Нестор-летописец
Шрифт:
Вскоре от пристаней на Почайне должен был отойти другой обоз во главе с самим Захарьей — до Новгорода. Но все мысли его сейчас были об ином. Через седмицу после отплытия Даньши Киев облетела весть о половцах. Сердце у Захарьи будто в ледяную воду прыгнуло. Лодьи, верно, добрались уже до Псела. Может, и далее — до Ворсклы. Лакомый кусок для степняков. А не удастся пограбить, так спалят обоз, им чужого не жалко — зажгут стрелы и пустят на реку. Захарья потерял сон и покой.
Сам бы он не додумался. Подсказал Несда, богомольная голова. Надоумил
Он долго сидел на лавке, задумчиво стругал чурбачок, игрушку для дочки. Резное дело Захарья любил. Иногда так деревяшку изузорит — загляденье. Но в этот раз не дострогал, бросил и пошел на двор. Велел грузить телегу — в монастырь везти дары-поминки. Авось поможет монашья молитва. Попутно еще вот что придумал: после монастыря пойти на Лысую гору, принести жертву старым богам. Одно другому не помеха, так решил.
Со двора выехали не рано, чтоб монахи успели отслужить все, что у них по утрам служится. Захарья шел с одного боку телеги, Несда с другого, конем правил холоп Гунька. Купец поднарядился: атласная синяя рубаха с бархатными зарукавьями, порты из английского сукна, наборный серебряный пояс, вотола с искусной застежкой у шеи, сапоги светлой кожи, шапка из тафты с куньей оторочкой. Меч пристегивать не стал — не монахов же им пугать. Несде тоже сурово велел снять свою холстину и одеться как подобает купецкому отпрыску. Сын подумал и неожиданно легко согласился. В Печерском монастыре он ни разу не бывал, но слышал об этой обители давно и много. Поездка к чудотворным монахам была для отрока праздником.
За версту от Феодосьева монастыря, в Берестовом, узрели суету. По селу слонялись, пешком и на конях, княжьи кмети. Иные, поснимав рубахи, для упражнения рубились на мечах. Прочие задирали шутками девок и гоняли с поручениями холопов.
— Князь, что ли, пожаловал? — вслух подумал Захарья.
— Тысяцкий ополченскую рать собирает, — ни к селу, ни к городу высказался Гунька, которому надоело молчать.

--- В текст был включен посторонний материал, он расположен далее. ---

/-! ### `advance` -/

@[simp] theorem State.advance_mem (k : Nat) : (s.advance k).mem = s.mem := rfl
@[simp] theorem State.advance_v (k : Nat) : (s.advance k).v = s.v := rfl
@[simp] theorem State.advance_i (k : Nat) : (s.advance k).i = s.i := rfl
@[simp] theorem State.advance_pc (k : Nat) : (s.advance k).pc = addr12 (s.pc.toNat + k) := rfl
@[simp] theorem State.advance_sp (k : Nat) : (s.advance k).sp = s.sp := rfl
@[simp] theorem State.advance_stack (k : Nat) : (s.advance k).stack = s.stack := rfl
@[simp] theorem State.advance_dt (k : Nat) : (s.advance k).dt = s.dt := rfl
@[simp] theorem State.advance_st (k : Nat) : (s.advance k).st = s.st := rfl
@[simp] theorem State.advance_fb (k : Nat) : (s.advance k).fb = s.fb := rfl
@[simp] theorem State.advance_dirty (k : Nat) : (s.advance k).dirty = s.dirty := rfl
@[simp] theorem State.advance_key (k : Nat) : (s.advance k).key = s.key := rfl
@[simp] theorem State.advance_fault (k : Nat) : (s.advance k).fault = s.fault := rfl
@[simp] theorem State.advance_font (k : Nat) : (s.advance k).font = s.font := rfl
@[simp] theorem State.advance_draws (k : Nat) : (s.advance k).draws = s.draws := rfl
@[simp] theorem State.advance_reg (k : Nat) (y : Reg) : (s.advance k).reg y = s.reg y := rfl
@[simp] theorem State.advance_memRead (k : Nat) (n : Nat) : (s.advance k).memRead n = s.memRead n := rfl

/-! ### `setI` -/

@[simp] theorem State.setI_mem (n : Nat) : (s.setI n).mem = s.mem := rfl
@[simp] theorem State.setI_v (n : Nat) : (s.setI n).v = s.v := rfl
@[simp] theorem State.setI_i (n : Nat) : (s.setI n).i = addr12 n := rfl
@[simp] theorem State.setI_pc (n : Nat) : (s.setI n).pc = s.pc := rfl
@[simp] theorem State.setI_sp (n : Nat) : (s.setI n).sp = s.sp := rfl
@[simp] theorem State.setI_stack (n : Nat) : (s.setI n).stack = s.stack := rfl
@[simp] theorem State.setI_dt (n : Nat) : (s.setI n).dt = s.dt := rfl
@[simp] theorem State.setI_st (n : Nat) : (s.setI n).st = s.st := rfl
@[simp] theorem State.setI_fb (n : Nat) : (s.setI n).fb = s.fb := rfl
@[simp] theorem State.setI_dirty (n : Nat) : (s.setI n).dirty = s.dirty := rfl
@[simp] theorem State.setI_key (n : Nat) : (s.setI n).key = s.key := rfl
@[simp] theorem State.setI_fault (n : Nat) : (s.setI n).fault = s.fault := rfl
@[simp] theorem State.setI_font (n : Nat) : (s.setI n).font = s.font := rfl
@[simp] theorem State.setI_draws (n : Nat) : (s.setI n).draws = s.draws := rfl
@[simp] theorem State.setI_reg (n : Nat) (y : Reg) : (s.setI n).reg y = s.reg y := rfl
@[simp] theorem State.setI_memRead (n : Nat) (a : Nat) : (s.setI n).memRead a = s.memRead a := rfl

/-! ### `setDt` -/

@[simp] theorem State.setDt_mem (b : Byte) : (s.setDt b).mem = s.mem := rfl
@[simp] theorem State.setDt_v (b : Byte) : (s.setDt b).v = s.v := rfl
@[simp] theorem State.setDt_i (b : Byte) : (s.setDt b).i = s.i := rfl
@[simp] theorem State.setDt_pc (b : Byte) : (s.setDt b).pc = s.pc := rfl
@[simp] theorem State.setDt_sp (b : Byte) : (s.setDt b).sp = s.sp := rfl
@[simp] theorem State.setDt_stack (b : Byte) : (s.setDt b).stack = s.stack := rfl
@[simp] theorem State.setDt_dt (b : Byte) : (s.setDt b).dt = b := rfl
@[simp] theorem State.setDt_st (b : Byte) : (s.setDt b).st = s.st := rfl
@[simp] theorem State.setDt_fb (b : Byte) : (s.setDt b).fb = s.fb := rfl
@[simp] theorem State.setDt_dirty (b : Byte) : (s.setDt b).dirty = s.dirty := rfl
@[simp] theorem State.setDt_key (b : Byte) : (s.setDt b).key = s.key := rfl
@[simp] theorem State.setDt_fault (b : Byte) : (s.setDt b).fault = s.fault := rfl
@[simp] theorem State.setDt_font (b : Byte) : (s.setDt b).font = s.font := rfl
@[simp] theorem State.setDt_draws (b : Byte) : (s.setDt b).draws = s.draws := rfl
@[simp] theorem State.setDt_reg (b : Byte) (y : Reg) : (s.setDt b).reg y = s.reg y := rfl
@[simp] theorem State.setDt_memRead (b : Byte) (n : Nat) : (s.setDt b).memRead n = s.memRead n := rfl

— Знамо, плохо дело, — омрачился купец.
— Куманы, слышно, к Супою подходят, — сообщил холоп. — Силища несметная!
— Отец, могут ли половцы осадить Киев? — спросил Несда.
— Осадить-то могут. Сто лет назад, при княгине Ольге, осаживали. Да и тогда не взяли, а теперь и подавно. Не по зубам им станет Ярославов град.
Захарья говорил рассеянно, мысли его были далеко, с тремя лодьями, плывущими мимо вражьей орды.
На дороге от Берестового до монастыря часто попадались дружинники, едущие в одну и другую сторону. А то и вовсе — коней пустят щипать траву, сами под кустом на расстеленном мятле лежат, млеют. По небу ходят тучи, но надоевшим дождем не сыплет, и то хорошо.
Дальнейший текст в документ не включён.